> [REQUIREMENT]:
Exactly the lines below from the one with "refine List.any_eq_true.2 ⟨_, List.mem_map_of_mem" up to and including the one with "hexec : exec" make up the answer, with nothing else added.
*** RECORD SET Section Begins ***
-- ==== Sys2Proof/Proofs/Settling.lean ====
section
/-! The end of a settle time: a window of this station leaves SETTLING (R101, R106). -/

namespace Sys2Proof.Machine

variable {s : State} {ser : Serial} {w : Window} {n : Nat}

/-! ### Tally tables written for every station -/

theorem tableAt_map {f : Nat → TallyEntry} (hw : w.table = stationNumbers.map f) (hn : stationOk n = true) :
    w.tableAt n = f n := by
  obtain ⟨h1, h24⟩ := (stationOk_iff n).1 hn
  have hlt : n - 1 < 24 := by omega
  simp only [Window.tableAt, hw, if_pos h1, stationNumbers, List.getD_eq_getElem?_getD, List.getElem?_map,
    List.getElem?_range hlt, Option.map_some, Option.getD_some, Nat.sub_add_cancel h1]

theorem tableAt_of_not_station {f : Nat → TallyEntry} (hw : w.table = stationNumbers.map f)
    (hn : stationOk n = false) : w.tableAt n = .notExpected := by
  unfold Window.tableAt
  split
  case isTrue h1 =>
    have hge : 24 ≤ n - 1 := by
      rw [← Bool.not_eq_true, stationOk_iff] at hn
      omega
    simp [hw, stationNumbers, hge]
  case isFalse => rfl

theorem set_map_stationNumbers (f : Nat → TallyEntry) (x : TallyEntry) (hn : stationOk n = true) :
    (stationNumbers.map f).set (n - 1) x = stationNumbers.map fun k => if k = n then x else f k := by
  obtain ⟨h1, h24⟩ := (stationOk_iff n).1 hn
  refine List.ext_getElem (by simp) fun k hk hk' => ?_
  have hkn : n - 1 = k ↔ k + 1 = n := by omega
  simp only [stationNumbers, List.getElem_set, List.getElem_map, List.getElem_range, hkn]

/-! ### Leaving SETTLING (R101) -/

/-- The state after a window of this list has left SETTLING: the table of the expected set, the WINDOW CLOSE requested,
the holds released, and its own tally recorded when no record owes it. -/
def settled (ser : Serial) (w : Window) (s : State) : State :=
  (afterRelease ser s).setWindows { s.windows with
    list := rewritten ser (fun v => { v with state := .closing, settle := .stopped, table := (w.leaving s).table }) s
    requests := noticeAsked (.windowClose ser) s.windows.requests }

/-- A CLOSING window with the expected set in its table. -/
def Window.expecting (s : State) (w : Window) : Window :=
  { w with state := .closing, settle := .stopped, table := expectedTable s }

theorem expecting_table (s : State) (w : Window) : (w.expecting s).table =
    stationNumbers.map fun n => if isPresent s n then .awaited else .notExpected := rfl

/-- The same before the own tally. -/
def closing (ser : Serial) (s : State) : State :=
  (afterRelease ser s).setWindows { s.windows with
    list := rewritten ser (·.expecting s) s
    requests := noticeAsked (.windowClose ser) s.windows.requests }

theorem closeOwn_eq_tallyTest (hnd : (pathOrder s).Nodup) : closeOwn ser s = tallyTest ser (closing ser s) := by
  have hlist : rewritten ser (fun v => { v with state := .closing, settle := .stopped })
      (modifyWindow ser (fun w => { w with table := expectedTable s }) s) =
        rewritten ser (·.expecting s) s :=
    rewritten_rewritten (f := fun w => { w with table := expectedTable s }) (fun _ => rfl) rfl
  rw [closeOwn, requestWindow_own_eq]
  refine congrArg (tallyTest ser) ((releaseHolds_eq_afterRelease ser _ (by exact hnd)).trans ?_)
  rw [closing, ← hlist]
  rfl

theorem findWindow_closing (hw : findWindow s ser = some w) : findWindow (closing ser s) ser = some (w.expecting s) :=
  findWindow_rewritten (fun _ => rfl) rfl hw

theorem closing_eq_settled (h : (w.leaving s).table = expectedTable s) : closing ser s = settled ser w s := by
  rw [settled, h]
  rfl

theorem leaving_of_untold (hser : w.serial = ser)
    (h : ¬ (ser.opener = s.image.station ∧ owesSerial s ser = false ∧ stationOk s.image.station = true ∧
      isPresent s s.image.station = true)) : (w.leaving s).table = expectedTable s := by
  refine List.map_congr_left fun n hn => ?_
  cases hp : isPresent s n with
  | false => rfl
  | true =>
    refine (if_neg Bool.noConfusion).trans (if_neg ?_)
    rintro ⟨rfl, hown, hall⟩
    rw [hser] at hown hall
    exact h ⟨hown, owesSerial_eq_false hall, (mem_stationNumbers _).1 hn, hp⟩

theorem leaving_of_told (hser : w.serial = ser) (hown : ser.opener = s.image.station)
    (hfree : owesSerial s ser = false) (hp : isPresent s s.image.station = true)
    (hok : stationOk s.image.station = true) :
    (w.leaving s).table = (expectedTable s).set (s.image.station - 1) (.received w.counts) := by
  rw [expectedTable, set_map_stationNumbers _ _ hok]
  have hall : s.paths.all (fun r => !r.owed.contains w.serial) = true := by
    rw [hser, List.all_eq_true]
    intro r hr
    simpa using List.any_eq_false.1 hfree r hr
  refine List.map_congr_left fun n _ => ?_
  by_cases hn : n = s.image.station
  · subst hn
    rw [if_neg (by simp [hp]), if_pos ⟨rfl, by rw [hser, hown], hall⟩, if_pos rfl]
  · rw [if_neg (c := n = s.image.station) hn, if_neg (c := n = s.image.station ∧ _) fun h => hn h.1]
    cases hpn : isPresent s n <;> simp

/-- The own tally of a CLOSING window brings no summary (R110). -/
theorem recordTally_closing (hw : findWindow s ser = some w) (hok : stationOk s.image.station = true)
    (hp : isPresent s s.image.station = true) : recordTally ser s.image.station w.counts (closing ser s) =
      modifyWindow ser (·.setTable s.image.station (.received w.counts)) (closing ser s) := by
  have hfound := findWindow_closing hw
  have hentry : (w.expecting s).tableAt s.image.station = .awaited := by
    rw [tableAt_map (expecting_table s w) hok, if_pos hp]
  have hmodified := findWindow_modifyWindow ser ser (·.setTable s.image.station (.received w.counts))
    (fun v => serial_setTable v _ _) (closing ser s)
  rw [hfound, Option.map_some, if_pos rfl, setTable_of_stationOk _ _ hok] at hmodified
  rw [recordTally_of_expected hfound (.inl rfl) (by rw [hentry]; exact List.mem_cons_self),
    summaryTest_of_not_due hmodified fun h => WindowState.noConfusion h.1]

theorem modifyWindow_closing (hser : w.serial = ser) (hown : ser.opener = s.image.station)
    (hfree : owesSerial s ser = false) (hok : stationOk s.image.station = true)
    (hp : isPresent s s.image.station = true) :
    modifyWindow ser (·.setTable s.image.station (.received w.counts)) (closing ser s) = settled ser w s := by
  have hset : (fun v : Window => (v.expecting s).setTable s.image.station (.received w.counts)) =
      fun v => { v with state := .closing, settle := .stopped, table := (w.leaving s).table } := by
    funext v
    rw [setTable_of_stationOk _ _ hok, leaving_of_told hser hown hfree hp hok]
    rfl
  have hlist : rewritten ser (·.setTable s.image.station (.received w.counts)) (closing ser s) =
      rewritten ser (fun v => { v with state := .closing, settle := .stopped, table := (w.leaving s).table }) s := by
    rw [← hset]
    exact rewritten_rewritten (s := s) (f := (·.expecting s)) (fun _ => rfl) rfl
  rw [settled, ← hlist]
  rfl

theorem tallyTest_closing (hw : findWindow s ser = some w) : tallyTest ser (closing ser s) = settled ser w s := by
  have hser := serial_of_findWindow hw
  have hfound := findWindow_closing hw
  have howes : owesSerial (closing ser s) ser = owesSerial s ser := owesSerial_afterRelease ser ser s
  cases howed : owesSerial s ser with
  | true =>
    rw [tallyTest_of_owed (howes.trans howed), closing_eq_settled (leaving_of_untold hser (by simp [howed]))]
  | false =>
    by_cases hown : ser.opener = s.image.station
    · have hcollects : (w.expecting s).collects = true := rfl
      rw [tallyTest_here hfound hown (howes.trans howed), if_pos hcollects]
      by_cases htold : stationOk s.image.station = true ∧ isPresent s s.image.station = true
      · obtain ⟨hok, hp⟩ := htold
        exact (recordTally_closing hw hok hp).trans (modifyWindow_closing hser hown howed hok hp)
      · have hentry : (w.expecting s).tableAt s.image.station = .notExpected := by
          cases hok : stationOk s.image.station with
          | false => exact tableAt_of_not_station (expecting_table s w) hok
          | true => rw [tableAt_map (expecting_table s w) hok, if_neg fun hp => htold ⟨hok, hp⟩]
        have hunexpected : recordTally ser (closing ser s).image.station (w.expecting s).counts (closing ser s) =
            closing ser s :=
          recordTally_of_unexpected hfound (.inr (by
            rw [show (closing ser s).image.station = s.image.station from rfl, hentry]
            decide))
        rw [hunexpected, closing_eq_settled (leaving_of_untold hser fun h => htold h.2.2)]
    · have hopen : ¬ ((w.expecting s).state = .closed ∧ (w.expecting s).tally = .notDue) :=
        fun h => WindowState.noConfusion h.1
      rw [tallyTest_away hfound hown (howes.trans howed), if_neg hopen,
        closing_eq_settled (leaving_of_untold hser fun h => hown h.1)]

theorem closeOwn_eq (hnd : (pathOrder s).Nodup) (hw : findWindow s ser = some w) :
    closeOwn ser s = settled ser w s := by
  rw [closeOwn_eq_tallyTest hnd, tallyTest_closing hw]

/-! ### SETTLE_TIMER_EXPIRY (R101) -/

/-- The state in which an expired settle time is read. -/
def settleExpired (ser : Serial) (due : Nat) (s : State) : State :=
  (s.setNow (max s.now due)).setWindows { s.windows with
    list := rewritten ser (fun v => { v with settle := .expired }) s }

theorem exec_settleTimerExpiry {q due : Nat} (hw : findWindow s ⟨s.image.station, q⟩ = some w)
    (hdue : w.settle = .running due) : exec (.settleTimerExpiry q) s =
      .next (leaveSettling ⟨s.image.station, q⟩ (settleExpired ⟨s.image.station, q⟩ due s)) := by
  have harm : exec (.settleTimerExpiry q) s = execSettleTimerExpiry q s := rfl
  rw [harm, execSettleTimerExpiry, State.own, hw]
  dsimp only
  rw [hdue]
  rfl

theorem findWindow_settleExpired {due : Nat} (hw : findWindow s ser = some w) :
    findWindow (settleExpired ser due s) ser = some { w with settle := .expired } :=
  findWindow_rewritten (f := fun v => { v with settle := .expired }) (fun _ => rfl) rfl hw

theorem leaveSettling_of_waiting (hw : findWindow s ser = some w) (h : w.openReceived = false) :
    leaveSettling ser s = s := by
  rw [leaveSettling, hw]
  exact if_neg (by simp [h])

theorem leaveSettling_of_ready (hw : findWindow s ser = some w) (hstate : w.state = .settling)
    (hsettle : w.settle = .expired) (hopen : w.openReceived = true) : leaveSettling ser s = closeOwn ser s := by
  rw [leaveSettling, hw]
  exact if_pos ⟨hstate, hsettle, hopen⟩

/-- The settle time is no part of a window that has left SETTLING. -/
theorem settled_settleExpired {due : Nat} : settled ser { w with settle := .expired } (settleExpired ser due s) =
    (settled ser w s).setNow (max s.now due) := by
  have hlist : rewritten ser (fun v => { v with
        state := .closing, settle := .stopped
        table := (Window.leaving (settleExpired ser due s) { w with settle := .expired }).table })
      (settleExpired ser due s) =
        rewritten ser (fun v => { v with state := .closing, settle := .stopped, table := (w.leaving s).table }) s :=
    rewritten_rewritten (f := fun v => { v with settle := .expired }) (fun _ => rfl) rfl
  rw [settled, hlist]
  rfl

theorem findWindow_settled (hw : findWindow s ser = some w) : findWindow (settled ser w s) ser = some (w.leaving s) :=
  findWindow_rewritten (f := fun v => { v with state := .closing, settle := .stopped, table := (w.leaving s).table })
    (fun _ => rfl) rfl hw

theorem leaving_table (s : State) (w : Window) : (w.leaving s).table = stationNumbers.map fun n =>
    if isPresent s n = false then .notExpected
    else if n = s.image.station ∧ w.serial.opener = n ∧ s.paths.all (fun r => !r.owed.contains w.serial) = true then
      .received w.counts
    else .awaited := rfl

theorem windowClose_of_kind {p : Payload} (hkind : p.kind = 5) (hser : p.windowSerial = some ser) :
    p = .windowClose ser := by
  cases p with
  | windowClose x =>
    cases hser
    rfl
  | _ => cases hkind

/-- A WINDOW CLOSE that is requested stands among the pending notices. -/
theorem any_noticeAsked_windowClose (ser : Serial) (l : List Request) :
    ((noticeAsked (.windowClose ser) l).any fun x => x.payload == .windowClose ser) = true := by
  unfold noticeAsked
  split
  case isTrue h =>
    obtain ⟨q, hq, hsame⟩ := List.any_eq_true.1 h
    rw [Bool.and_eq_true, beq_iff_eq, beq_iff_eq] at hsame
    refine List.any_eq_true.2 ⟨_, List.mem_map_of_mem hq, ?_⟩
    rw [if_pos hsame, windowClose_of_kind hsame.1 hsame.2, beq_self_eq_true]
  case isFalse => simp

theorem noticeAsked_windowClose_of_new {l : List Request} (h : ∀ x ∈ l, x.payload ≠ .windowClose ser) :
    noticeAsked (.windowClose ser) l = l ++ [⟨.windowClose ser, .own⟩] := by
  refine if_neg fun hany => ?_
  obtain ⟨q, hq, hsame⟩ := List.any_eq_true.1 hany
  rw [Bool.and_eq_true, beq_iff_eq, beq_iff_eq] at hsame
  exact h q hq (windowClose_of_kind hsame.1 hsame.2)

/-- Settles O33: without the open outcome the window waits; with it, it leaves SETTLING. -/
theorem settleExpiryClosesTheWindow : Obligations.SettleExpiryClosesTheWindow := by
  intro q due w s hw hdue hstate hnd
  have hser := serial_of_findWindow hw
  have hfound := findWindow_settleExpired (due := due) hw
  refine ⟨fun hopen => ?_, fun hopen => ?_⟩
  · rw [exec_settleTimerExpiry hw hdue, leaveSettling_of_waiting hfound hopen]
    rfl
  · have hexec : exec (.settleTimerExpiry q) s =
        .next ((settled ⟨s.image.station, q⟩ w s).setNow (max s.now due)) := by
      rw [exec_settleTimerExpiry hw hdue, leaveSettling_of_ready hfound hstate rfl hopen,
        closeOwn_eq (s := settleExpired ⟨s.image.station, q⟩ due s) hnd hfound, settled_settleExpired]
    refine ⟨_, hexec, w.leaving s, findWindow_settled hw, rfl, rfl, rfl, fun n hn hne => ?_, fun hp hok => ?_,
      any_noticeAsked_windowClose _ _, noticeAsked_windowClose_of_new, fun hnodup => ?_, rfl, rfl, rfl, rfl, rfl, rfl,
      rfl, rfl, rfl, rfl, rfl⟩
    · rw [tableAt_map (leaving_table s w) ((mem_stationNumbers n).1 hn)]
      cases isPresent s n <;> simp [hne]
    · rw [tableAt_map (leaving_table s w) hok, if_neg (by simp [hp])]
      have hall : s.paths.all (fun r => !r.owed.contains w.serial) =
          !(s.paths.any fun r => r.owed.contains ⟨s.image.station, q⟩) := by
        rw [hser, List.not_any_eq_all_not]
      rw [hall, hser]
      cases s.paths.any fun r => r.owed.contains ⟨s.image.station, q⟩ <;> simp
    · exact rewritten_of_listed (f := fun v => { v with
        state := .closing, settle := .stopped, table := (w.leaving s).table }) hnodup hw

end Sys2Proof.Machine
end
*** RECORD SET Section Ends ***
> [RESULT FOR THIS EXERCISE]:
    refine List.any_eq_true.2 ⟨_, List.mem_map_of_mem hq, ?_⟩
    rw [if_pos hsame, windowClose_of_kind hsame.1 hsame.2, beq_self_eq_true]
  case isFalse => simp

theorem noticeAsked_windowClose_of_new {l : List Request} (h : ∀ x ∈ l, x.payload ≠ .windowClose ser) :
    noticeAsked (.windowClose ser) l = l ++ [⟨.windowClose ser, .own⟩] := by
  refine if_neg fun hany => ?_
  obtain ⟨q, hq, hsame⟩ := List.any_eq_true.1 hany
  rw [Bool.and_eq_true, beq_iff_eq, beq_iff_eq] at hsame
  exact h q hq (windowClose_of_kind hsame.1 hsame.2)

/-- Settles O33: without the open outcome the window waits; with it, it leaves SETTLING. -/
theorem settleExpiryClosesTheWindow : Obligations.SettleExpiryClosesTheWindow := by
  intro q due w s hw hdue hstate hnd
  have hser := serial_of_findWindow hw
  have hfound := findWindow_settleExpired (due := due) hw
  refine ⟨fun hopen => ?_, fun hopen => ?_⟩
  · rw [exec_settleTimerExpiry hw hdue, leaveSettling_of_waiting hfound hopen]
    rfl
  · have hexec : exec (.settleTimerExpiry q) s =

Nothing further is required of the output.